About Helm Pipelines

What is a Helm Pipeline?

A Helm pipeline is a Kubernetes custom resource definition, helmpipelines.package.nvidia.com, developed by NVIDIA to manage multiple Helm charts as a single resource. The Enterprise RAG LLM Operator monitors for instances of the Helm pipeline instances to deploy and manage the lifecycle of the the software.

The primary purpose of the Operator and the Helm pipeline CRs is to manage RAG applications.

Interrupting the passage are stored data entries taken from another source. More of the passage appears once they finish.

-- ==== Sys2Proof/Machine/Records.lean ====
section
/-! DEFINITION. Charges (05 R139 to R141), flush reads, completion records and their store (04 R108 to R112; 12 R379,
R380). -/

namespace Sys2Proof.Machine

/-! ## Charges -/

/-- Add cycles of engine `e` to a channel's record and to its activity of the open window (05 R139, R142). -/
def State.chargeCyc (s : State) (c e n : Nat) : State :=
  let a := s.acct c
  s.setAcct c { a with cyc := listSet a.cyc e (satAdd 64 (listGet 0 a.cyc e) n),
                       winCyc := listSet a.winCyc e (listGet 0 a.winCyc e + n) }

/-- Of the cycles of a channel's open window, `n` are those of stream transfers (11 R355; 16 R483). -/
def State.noteXfer (s : State) (c n : Nat) : State :=
  s.setAcct c { s.acct c with winXfer := (s.acct c).winXfer + n }

/-- Add bytes of pair `p` (05 R140) (DEDUCED, log entry 51). -/
def State.chargeBytes (s : State) (c p n : Nat) : State :=
  let a := s.acct c
  s.setAcct c { a with bytes := listSet a.bytes p (satAdd 64 (listGet 0 a.bytes p) n),
                       winBytes := listSet a.winBytes p (listGet 0 a.winBytes p + n) }

/-- The pair index of a transfer between tiers (05 R140): a landing of the cellar counts as cellar to attic wherever it goes (10
R311); none within the attic, and none from the scratchpad or the store room to the cellar (DEDUCED, log entry 51). -/
def pairOf (src dst : Nat) : Option Nat :=
  match src, dst with
  | 0, 0 => some 0 | 0, 1 => some 1 | 1, 0 => some 2 | 0, 2 => some 3 | 2, 0 => some 4 | 1, 2 => some 5 | 2, 1 => some 6
  | 3, 1 => some 7 | 3, 0 => some 7 | 3, 2 => some 7 | 1, 3 => some 8 | _, _ => none

/-- Charge a transfer of `n` bytes between two tiers. -/
def State.chargeMove (s : State) (c src dst n : Nat) : State :=
  match pairOf src dst with
  | some p => s.chargeBytes c p n
  | none => s

/-- The engine whose cycles a command of an opcode uses (05 R139, 07 R194). -/
def engineOf (slot : List Byte) (onSkink : Bool) : Nat :=
  match slotOp slot with
  | 0x20 => if onSkink then 1 else 0
  | 0x21 => 1 | 0x22 => 2 | 0x28 => 3 | 0x29 => 3 | 0xF0 => 3 | 0x30 => 4 | 0x31 => 4 | 0x38 => 4 | 0x39 => 4 | _ => 5

/-! ## Flush reads (04 R110; 12 R379) -/

/-- A drain or test of a unit is in progress (14 R438). -/
def State.unitTest (s : State) (u : Nat) : Bool :=
  match s.integ.test with | some t => t.unit == u && u != 0 | none => false

/-- The host link can carry requests (12 R373). -/
def State.linkUp (s : State) : Bool := s.link.state == .up

/-- A record flush may be issued for a channel (12 R379). -/
def State.mayFlush (s : State) (c : Nat) : Bool :=
  s.linkUp && (s.chan c).state != .orphaned && (s.chan c).state != .paused .reattach && !s.unitTest 4

/-- Give every written record that no flush read follows the number of a flush read issued now. -/
def markFlush (n : BitVec 32) (st : List StoredRec) : List StoredRec :=
  st.map (fun r => match r.state with | .written 0 => { r with state := .written n.toNat } | _ => r)

/-- Issue a flush read for a channel with a number of its own: the state and the number. -/
def State.issueFlush (s : State) (c addr : Nat) : State × Nat :=
  let n := s.gfe.nextId + 1
  let q := s.cq c
  let s1 := s.setCq c { q with store := markFlush (BitVec.ofNat 32 n) q.store }
  let s2 := { s1 with gfe := { s1.gfe with nextId := n },
                      host := { s1.host with reads := s1.host.reads ++ [HostRd.mk (.flush c) n s.clk.now] } }
  (s2.emit (.flushRead c addr), n)

/-- The base of a channel's completion queue. -/
def State.cqBase (s : State) (c : Nat) : Nat :=
  s.regGet .gfe c 0x234 * 2 ^ 32 + s.regGet .gfe c 0x230 / 4096 * 4096

/-- Q of a channel's completion queue (04 R108). -/
def State.cqLog (s : State) (c : Nat) : Nat := s.fld .gfe c 0x238 4 0

/-- The address of record number `r` (04 R108). -/
def State.recAddr (s : State) (c r : Nat) : Nat := s.cqBase c + 32 * (r % 2 ^ s.cqLog c)

/-- Unconfirmed records of a channel. -/
def unconfirmed (q : ChanCq) : Nat := (q.store.filter (fun r => r.state != .held)).length

/-- A record flush of a channel, if it may be issued and a record is unconfirmed (12 R379). -/
def State.recordFlush (s : State) (c : Nat) : State :=
  let q := s.cq c
  if s.mayFlush c && unconfirmed q != 0 then
    (s.issueFlush c (s.recAddr c (q.next.toNat + 2 ^ 32 - 1))).1
  else s

/-- A flush read of a channel has returned: it confirms the records written before it (12 R379). -/
def State.confirm (s : State) (c n : Nat) : State :=
  let q := s.cq c
  s.setCq c { q with store := q.store.filter (fun r => match r.state with
    | .written k => k == 0 || decide (n < k) | .held => true) }

/-! ## Records (04 R108 to R112) -/

/-- The 32 bytes of a completion record, PHASE apart (04 R111). -/
def recordBytes (seq tag status flags op reruns tick stamp shift clu a b : Nat) : List Byte :=
  leBytes 2 seq ++ leBytes 2 tag ++ leBytes 1 status ++ leBytes 1 flags ++ leBytes 1 op ++ leBytes 1 (min reruns 255) ++
  leBytes 8 tick ++ leBytes 4 (stamp + shift * 2 ^ 17 + clu * 2 ^ 22) ++ leBytes 4 a ++ leBytes 8 b

/-- A record with its phase for number `r` in a queue of 2^q records (04 R112). -/
def withPhase (bytes : List Byte) (r q : Nat) : List Byte :=
  let f := leField bytes 5 1
  putBytesAt bytes 5 (leBytes 1 (f / 2 * 2 + (if (r / 2 ^ q) % 2 = 0 then 1 else 0)))

/-- The queue is full (04 R112). -/
def State.cqFull (s : State) (c : Nat) : Bool :=
  decide (((s.cq c).next - (s.cq c).head).toNat = 2 ^ s.cqLog c)

/-- Records of a channel may be written now (12 R379, R380; 14 R438; 16 R500) (DEDUCED, log entry 44). -/
def State.mayWrite (s : State) (c : Nat) : Bool :=
  s.linkUp && (s.chan c).state != .orphaned && (s.chan c).state != .paused .reattach && !s.sec.warm && !s.unitTest 1 &&
  !s.unitTest 4

/-- Write a record of channel `c` at number `r`, and raise the channel's vector (04 R108, R112). -/
def State.putRecord (s : State) (c r : Nat) (bytes : List Byte) : State :=
  let s1 := s.emit (.hostWrite (s.recAddr c r) (withPhase bytes r (s.cqLog c)))
  if s1.fld .gfe c 0x238 5 5 = 1 then s1.signalVector (s1.fld .gfe c 0x238 26 16) else s1

/-- Write the next record of a channel; it is then unconfirmed, and the 64th unconfirmed one brings a flush (12 R379). -/
def State.writeNext (s : State) (c : Nat) (bytes : List Byte) : State :=
  let q := s.cq c
  let s1 := s.putRecord c q.next.toNat bytes
  let s2 := s1.setCq c { q with next := q.next + 1, store := q.store ++ [⟨q.next, bytes, .written 0, none, false⟩] }
  if unconfirmed (s2.cq c) = 64 then s2.recordFlush c else s2

/-- A record of a HOST channel: written, or held behind earlier held ones or for room (04 R112; 12 R379)
(DEDUCED, log entry 44). `ctx` is the context of its command. -/
def State.hostRecord (s : State) (c : Nat) (bytes : List Byte) (ctx : Option Nat) : State :=
  let q := s.cq c
  let behind := q.store.any (fun r => r.state == .held)
  let full := s.cqFull c
  if s.mayWrite c && !behind && !full then s.writeNext c bytes
  else
    let s1 := s.setCq c { q with store := q.store ++ [⟨0, bytes, .held, ctx, full⟩] }
    if full then s1.raise .gfe c 0x22C 5 else s1

/-- The record of a command of a context is held (03 R72). -/
def State.recordHeld (s : State) (c i : Nat) : Bool := (s.cq c).store.any (fun r => r.state == .held && r.ctx == some i)

/-- A context whose commands have ended with their records written and which is closed becomes retiring; lateness counts once
(03 R71, R72) (DEDUCED, log entry 44). -/
def State.settleCtx (s : State) (i : Nat) : State :=
  match s.ctx? i with
  | none => s
  | some x =>
    if x.closed && !x.retiring && !(s.gfe.cmds.any (fun c => c.ctx == some i)) && !s.recordHeld x.chan i then
      let s1 := s.setCtx { x with retiring := true }
      if x.deadline < s.tickN then { s1 with gfe := { s1.gfe with late := satAdd 32 s1.gfe.late 1 } } else s1
    else s

/-- A held record of a channel is written; its command's context may retire (03 R72; 04 R112). -/
def State.writeHeld (s : State) (c : Nat) (r : StoredRec) (rest : List StoredRec) : State :=
  let s1 := (s.setCq c { s.cq c with store := rest }).writeNext c r.bytes
  match r.ctx with
  | some i => s1.settleCtx i
  | none => s1

/-- The held records of a channel find its queue full: `CQ_FULL` is set, once for each (04 R112). -/
def State.noteFull (s : State) (c : Nat) : State :=
  let q := s.cq c
  if q.store.any (fun r => r.state == .held && !r.noted) then
    (s.setCq c { q with store := q.store.map (fun r => { r with noted := true }) }).raise .gfe c 0x22C 5
  else s

/-- Write held records of a channel, oldest first, while they fit; `n` bounds their number (04 R112). -/
def State.releaseHeld (s : State) (c : Nat) : Nat → State
  | 0 => s
  | n + 1 =>
    match takeFirst (fun r => r.state == .held) (s.cq c).store with
    | none => s
    | some (r, rest) =>
      if !s.mayWrite c then s
      else if s.cqFull c then s.noteFull c
      else State.releaseHeld (s.writeHeld c r rest) c n

/-- Release as many held records of a channel as fit. -/
def State.release (s : State) (c : Nat) : State := s.releaseHeld c (s.cq c).store.length

/-- Write an unconfirmed record again at its own number with its own contents (12 R380). -/
def State.rewriteAll (s : State) (c : Nat) : List StoredRec → State
  | [] => s
  | r :: t => State.rewriteAll (if r.state = .held then s else s.putRecord c r.num.toNat r.bytes) c t

/-- The stored records of a channel written again, from record 0 if the queue's fields were written (12 R380). -/
def State.rewriteStored (s : State) (c : Nat) (fresh : Bool) : State :=
  let q := s.cq c
  if fresh then
    let s1 := s.setCq c { q with next := 0, head := 0, store := q.store.map (fun r => { r with state := .held }) }
    s1.release c
  else
    let s1 := s.rewriteAll c q.store
    let q1 := s1.cq c
    let s2 := s1.setCq c { q1 with store := q1.store.map (fun r => match r.state with
      | .written _ => { r with state := .written 0 } | .held => r) }
    s2.release c

end Sys2Proof.Machine
end

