-- ==== Sys2Proof/Machine/Lists.lean ====
section
/-! DEFINITION. Stored lists: `LAUNCH_LIST` and the fetch of its positions (03 R76 to R83), and `PATCH_LIST` (03 R84 to
R89). -/

namespace Sys2Proof.Machine

/-! ## `LAUNCH_LIST` -/

/-- A patch is pending on a list (03 R86). -/
def State.patchPending (s : State) (h : Nat) : Bool := s.gfe.patches.any (fun p => p.list == h)

/-- Of two commands that execute in one cycle the first wins (02 R46). -/
def State.wins (s : State) (a b : Nat) : Bool :=
  match s.cmd? a, s.cmd? b with
  | some x, some y => s.before (s.cmdOrder x) (s.cmdOrder y)
  | _, _ => false

/-- A patch that counts as executed before a `LAUNCH_LIST` is pending on its list (03 R87, R88). -/
def State.patchAhead (s : State) (d : Cmd) (h : Nat) : Bool :=
  s.gfe.patches.any (fun p => p.list == h && !(p.heldAt == s.clk.now && s.wins d.id p.cmd))

/-- `LAUNCH_LIST` (03 R82, R83, R87, R88): it waits at the head while a patch of its list is pending; else the launch starts. -/
def State.runLaunchList (s : State) (d : Cmd) : State :=
  match s.launchBad d.slot with
  | some off => s.endNow d stRange off 0
  | none =>
    let h := op32 d.slot 16
    if s.patchAhead d h then s
    else
      let l : Launch :=
        { id := d.id, cmd := d.id, chan := d.chan, list := h, nextPos := leField d.slot 20 2, left := leField d.slot 22 2,
          bind := (upTo 8).map (fun k => op32 d.slot (24 + 4 * k)), payload := d.payload, preds := 0, predAt := [],
          issuedAt := s.clk.now, stop := none, degraded := 0 }
      let s1 := s.issue d (.waiting s.tickN)
      { s1 with gfe := { s1.gfe with launches := s1.gfe.launches ++ [l] } }

/-- `LAUNCH_LIST` (03 R82). -/
def execLaunchList (n : Node) (s : State) : Host.Outcome State Fault Refusal := done (s.gfeHead n 0x10 State.runLaunchList)

/-- Fetch latency of a list's home tier in cycles (03 R83). -/
def fetchLatency (tier : Nat) : Nat := match tier with | 0 => 60 | 1 => 390 | _ => 650

/-- The 64 bytes of a position of a list. -/
def State.position (s : State) (h p : Nat) : List Byte :=
  match s.homeOf h (p / 64) with
  | some f => s.bytesAt (frameData f + p % 64 * 64) 64
  | none => zeros 64

/-- The first of `n` positions from `p` on whose tile is POISONED. -/
def State.poisonedPos (s : State) (h p n : Nat) : Option Nat :=
  (List.range' p n).find? (fun q => match s.homeOf h (q / 64) with
    | some f => (s.frame f).state == .poisoned
    | none => false)

/-- The first of `n` positions from `p` on whose tile is homed in the cellar: its tile. -/
def State.cellarPos (s : State) (h p n : Nat) : Option Nat :=
  ((List.range' p n).find? (fun q => match s.homeOf h (q / 64) with | some f => tierOf f == 3 | none => false)).map (· / 64)

/-- The order in which the transfers that a launch causes are served (10 R290). -/
def State.launchOrder (s : State) (l : Launch) : Nat × Nat × Nat :=
  match s.cmd? l.cmd with | some d => s.cmdOrder d | none => noOrder

/-- The first position of the list of a launch. -/
def State.firstPos (s : State) (l : Launch) : Nat :=
  match s.cmd? l.cmd with | some d => leField d.slot 20 2 | none => 0

/-- The positions of the command at the next position of a launch are available (03 R83). -/
def State.posReady (s : State) (l : Launch) (n : Nat) : Bool :=
  let f := match s.homeOf l.list (l.nextPos / 64) with | some f => fetchLatency (tierOf f) | none => 0
  decide (l.issuedAt + f + 4 * (l.nextPos + n - 1 - s.firstPos l) ≤ s.clk.now)

/-- Add the command at the next position of a launch, its checks passed (03 R77, R80). -/
def State.addListed (s : State) (l : Launch) (slot payload : List Byte) : State :=
  let id := s.gfe.nextId + 1
  match s.cmd? l.cmd with
  | none => s
  | some d =>
    let e := { newCmd id l.chan d.ctx slot payload d.part s.tickN with launch := some l.id, pos := l.nextPos, cls := d.cls }
    let s1 := { s with gfe := { s.gfe with cmds := s.gfe.cmds ++ [e], nextId := id } }
    let f := match s1.homeOf l.list (l.nextPos / 64) with | some f => fetchLatency (tierOf f) | none => 0
    (s1.setLaunch { l with nextPos := l.nextPos + 1 + slotExt slot, left := l.left - 1 }).chargeCyc l.chan 5
      (if l.nextPos = s.firstPos l then f + 4 * slotExt slot else 4 * (1 + slotExt slot))

/-- Why reading a tile of a list fails: its header, or `bad`, a tile whose read fails every attempt (14 R418, R421). -/
def State.listFault (s : State) (h tile : Nat) (bad : Option (Nat × PoisonCause)) : Option PoisonCause :=
  match bad.filter (fun x => x.1 == tile) with
  | some x => some x.2
  | none => (match s.homeOf h tile with | some f => s.headFault f h tile | none => none)

/-- The first of `n` positions from `p` on whose tile becomes POISONED at its fetch (03 R76). -/
def State.failedPos (s : State) (h p n : Nat) (bad : Option (Nat × PoisonCause)) : Option Nat :=
  (List.range' p n).find? (fun q => (s.listFault h (q / 64) bad).isSome)

/-- The tile of a position becomes POISONED at its fetch. -/
def State.poisonList (s : State) (h pos : Nat) (bad : Option (Nat × PoisonCause)) : State :=
  match s.homeOf h (pos / 64), s.listFault h (pos / 64) bad with
  | some f, some c => s.poisonFrame f c
  | _, _ => s

/-- The fetch of the next command of a launch: the walk's end, a POISONED tile, a cellar tile, the checks of 03 R76 and
R77. A slot that fails a condition of R77 is not also checked for XCRC (DEDUCED, log entry 53). -/
def State.fetchNext (s : State) (l : Launch) (bad : Option (Nat × PoisonCause)) : State :=
  match s.obj? l.list with
  | none => s
  | some o =>
    let p := l.nextPos
    let slot := s.position l.list p
    let n := 1 + slotExt slot
    let size := o.tiles * 64
    if size ≤ p then s.stopLaunch l.id p stRange
    else match s.cellarPos l.list p 1 with
      | some t => s.wantFetch l.list t (s.launchOrder l)
      | none =>
        if (s.poisonedPos l.list p 1).isSome then s.stopLaunch l.id p stPoisoned
        else if !s.posReady l 1 then s
        else if (s.failedPos l.list p 1 bad).isSome then (s.poisonList l.list p bad).stopLaunch l.id p stPoisoned
        else if !slotCrcOk slot || slotSeq slot != p % 65536 then s.stopLaunch l.id p stSlotCheck
        else if (listSlotBad slot).isSome then s.stopLaunch l.id p stRange
        else if size < p + n then s.stopLaunch l.id size stRange
        else match s.cellarPos l.list p n with
          | some t => s.wantFetch l.list t (s.launchOrder l)
          | none => match s.poisonedPos l.list p n with
            | some q => s.stopLaunch l.id q stPoisoned
            | none =>
              let ext := (List.range' (p + 1) (n - 1)).flatMap (fun q => s.position l.list q)
              if !s.posReady l n then s
              else match s.failedPos l.list p n bad with
                | some q => (s.poisonList l.list q bad).stopLaunch l.id q stPoisoned
                | none =>
                  if !slotXcrcOk slot ext then s.stopLaunch l.id p stSlotCheck else s.addListed l slot ext

/-- `LIST_POSITION_FETCH` (03 R83): the next command of a launch that has not stopped is fetched once its positions are
available (DEDUCED, log entry 53). `bad` is a tile whose read fails every attempt (DESIGN CHOICE, log entry 9). -/
def execListPositionFetch (launch : Nat) (bad : Option (Nat × PoisonCause)) (s : State) : Host.Outcome State Fault Refusal :=
  done (match s.launch? launch with
    | none => s
    | some l => if s.coresRun && !s.unitTest 1 && l.stop.isNone && l.left != 0 then s.fetchNext l bad else s)

/-! ## `PATCH_LIST` -/

/-- MODE of a `PATCH_LIST`. -/
def patchMode (b : List Byte) : Nat := opBits b 22 1 1 0

/-- The conditions that end a `PATCH_LIST` with `ST_RANGE`, as offsets (03 R84, R85, R90; 04 R521). -/
def State.patchBad (s : State) (d : Cmd) : List Nat :=
  let b := d.slot
  let first := leField b 20 2
  let count := leField b 23 1
  let mode := patchMode b
  let span := if mode = 2 then 1 else count
  (match s.liveObj (op32 b 16) with
   | none => [16]
   | some o => if o.fmt ≠ 0x01 ∨ o.tiles * 64 < first + span then [16] else []) ++
  (if mode = 3 then [22] else []) ++
  (if count = 0 ∨ (mode = 0 ∧ 3 < count) ∨ (mode = 2 ∧ 8 < count) then [23] else []) ++
  (if mode = 0 ∧ slotExt b < count then [1] else []) ++
  (if mode = 1 then
    (match s.operand (op32 b 24) with
     | none => [24]
     | some o => (if op32 b 28 % 64 ≠ 0 then [28] else []) ++
        (if o.tiles * 4096 < op32 b 28 + 64 * count then [23] else []))
   else []) ++
  (if mode = 2 then
    (if leField b 24 1 < 6 ∨ 59 < leField b 24 1 then [24] else []) ++ (if 60 < leField b 24 1 + count then [23] else [])
   else [])

/-- The bytes that a patch writes, by byte offset in the list (DEDUCED, log entry 53). -/
def State.patchWrites (s : State) (d : Cmd) : List (Nat × List Byte) :=
  let b := d.slot
  let first := leField b 20 2
  let count := leField b 23 1
  match patchMode b with
  | 0 => (upTo count).map (fun i => ((first + i) * 64, padTo 64 (((s.payloadOf d).drop (64 * i)).take 64)))
  | 1 => (upTo count).map (fun i => ((first + i) * 64, s.objBytes d (op32 b 24) (op32 b 28 + 64 * i) 64))
  | _ => [(first * 64 + leField b 24 1, (leBytes 8 (leField b 32 8)).take count)]

/-- EXT_COUNT of a position of a list as the patches `ws`, the last the latest, leave it. -/
def State.patchedExt (s : State) (h p : Nat) (ws : List (Nat × List Byte)) : Nat :=
  let o := p * 64 + 1
  match ws.reverse.find? (fun w => decide (w.1 ≤ o) && decide (o < w.1 + w.2.length)) with
  | some w => bitsOf (leField w.2 (o - w.1) 1) 5 4
  | none => slotExt (s.position h p)

/-- Whether position `p` is the first position of a command, walking a list from position `q` on. -/
def State.isFirst (s : State) (h p : Nat) (ws : List (Nat × List Byte)) : Nat → Nat → Bool
  | 0, q => p == q
  | n + 1, q => if p ≤ q then p == q else State.isFirst s h p ws n (q + 1 + s.patchedExt h q ws)

/-- The first supplied position of a patch that fails its check: CRC, or SEQ equal to the target position (03 R85). -/
def State.patchSlotBad (s : State) (d : Cmd) (ws : List (Nat × List Byte)) : Option Nat :=
  if patchMode d.slot = 2 then none
  else
    let h := op32 d.slot 16
    let all := (s.gfe.patches.filter (fun p => p.list == h)).flatMap (fun p => p.writes) ++ ws
    (ws.find? (fun w => s.isFirst h (w.1 / 64) all (w.1 / 64) 0 &&
      (!slotCrcOk w.2 || slotSeq w.2 != w.1 / 64 % 65536))).map (fun w => w.1 / 64)

/-- A launch that counts as not yet executed waits at its head again (03 R88). -/
def State.withdrawLaunch (s : State) (l : Launch) : State :=
  match s.cmd? l.cmd with
  | none => s
  | some d =>
    let a := s.acct d.chan
    ((s.dropLaunch l.id).setAcct d.chan { a with queueWait := a.queueWait - (s.tickN - d.accTick) }).setCmd
      { d with phase := .unissued, begun := false }

/-- The launches of a list that have started in this cycle and lose to a patch (03 R88). -/
def State.beaten (s : State) (d : Cmd) (h : Nat) : List Launch :=
  s.gfe.launches.filter (fun l => l.list == h && l.issuedAt == s.clk.now && l.nextPos == s.firstPos l && l.stop.isNone &&
    s.wins d.id l.cmd)

/-- `PATCH_LIST` (03 R84 to R89): the checks, then the patch is held pending. -/
def State.runPatchList (s : State) (d : Cmd) : State :=
  let h := op32 d.slot 16
  match lowest (s.patchBad d) with
  | some off => s.endNow d stRange off 0
  | none =>
    if 1024 ≤ s.gfe.patches.length then s.endNow d stNoResource 0x0501 0
    else
      let src := op32 d.slot 24
      match (if patchMode d.slot = 1 then s.badIn d src (op32 d.slot 28) (64 * leField d.slot 23 1) else none) with
      | some t => (s.poisonIfBad d src t).endNow d stPoisoned src t
      | none =>
        let ws := s.patchWrites d
        match s.patchSlotBad d ws with
        | some p => s.endNow d stSlotCheck h p
        | none =>
          let p : Patch := { cmd := d.id, list := h, heldAt := s.clk.now, writes := ws, cost := ws.length, due := s.applyTick, staged := false }
          let s1 := s.issue d (.waiting s.tickN)
          (s.beaten d h).foldl State.withdrawLaunch { s1 with gfe := { s1.gfe with patches := s1.gfe.patches ++ [p] } }

/-- `PATCH_LIST` (03 R86). -/
def execPatchList (n : Node) (s : State) : Host.Outcome State Fault Refusal := done (s.gfeHead n 0x11 State.runPatchList)

/-- Write bytes at a byte offset of an object: in place, or into a shadow tile that becomes the home of a tile of the
cellar. -/
def State.writeObj (s : State) (h off cls : Nat) (bytes : List Byte) : State :=
  match s.homeOf h (off / 4096) with
  | none => s
  | some f =>
    if tierOf f = 3 then s.rewriteTile h (off / 4096) cls (off % 4096) bytes
    else s.writeBytes (frameData f + off % 4096) bytes

/-- Apply a patch: its bytes, and the CRC of the slot that mode 2 has patched (03 R85, R86). -/
def State.applyPatch (s : State) (p : Patch) : State :=
  let s1 := p.writes.foldl (fun t w => t.writeObj p.list w.1 1 w.2) s
  p.writes.foldl (fun t w =>
    if w.2.length = 64 then t
    else
      let q := w.1 / 64
      t.writeObj p.list (q * 64 + 60) 1 (leBytes 4 (crc32c ((t.position p.list q).take 60)))) s1

/-- The launches that waited for the patches of some lists are issued (03 R87). -/
def State.issueLaunches (s : State) (hs : List Nat) : State :=
  ((s.gfe.cmds.filter (fun d => slotOp d.slot == 0x10 && d.launch.isNone && !d.begun && hs.contains (op32 d.slot 16))).map
    Cmd.node).foldl (fun t n => t.gfeHead n 0x10 State.runLaunchList) s

/-- The staged patches become visible at the edge, and their commands end (03 R86, R89). -/
def State.showPatches (s : State) : State :=
  let ps := s.gfe.patches.filter (fun p => p.staged)
  let s1 := ps.foldl State.applyPatch s
  let s2 := { s1 with gfe := { s1.gfe with patches := s1.gfe.patches.filter (fun p => !p.staged) } }
  ps.foldl (fun t p => match t.cmd? p.cmd with | some d => t.endCmd d stOk 0 0 false | none => t) s2

end Sys2Proof.Machine
end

RAG applications deployed by the Operator include the following software components:

NVIDIA NeMo Inference Microservice

The microservice provides GPU-accelerated access to state-of-the-art large language models (LLMs).
NVIDIA NeMo Retriever Embedding Microservice

The microservice provides GPU-accelerated access to state-of-the-art text embedding.

The Operator and the Helm pipeline CR also support managing the following optional software components:

RAG Playground

The application provides a user interface for entering queries that are answered by the inference microservice. The application also supports uploading documents that the embedding microservice processes and stores as embeddings in a vector database.
Chain Server

NVIDIA developed a chain server that communicates with the inference server. The server also supports retrieving embeddings from the vector database before submitting a query to the inference server to perform retrieval augmented generation.
Vector Database

The Chain Server supports connecting to either Milvus or pgvector. NVIDIA provides a sample RAG pipeline that deploys pgvector to simplify demonstrating the inference and embedding microservices.

The following figure shows a high-level overview of the software components and the communication between the components.

Benefits and Limitations of Helm Pipelines

The primary benefit of a Helm pipeline is that the Operator manages the lifecycle of the software components, such as upgrading a microservice container image and model by editing the custom resource and applying the manifest.

The primary limitation of a Helm pipeline is limited flexibility. The custom resource must deploy an instance of the inference microservice and an instance of the embedding microservice. Using a remotely-hosted inference or embedding services are not supported.

If you deploy the optional software components, RAG Playground and Chain Server, the custom resource must deploy both. The Operator does not support deploying only one of those two components. The vector database is optional and can be disabled individually.

Sample Helm Pipeline

The following YAML file shows a sample Helm pipeline that deploys the NeMo microservices, RAG playground, Chain Server, and pgvector.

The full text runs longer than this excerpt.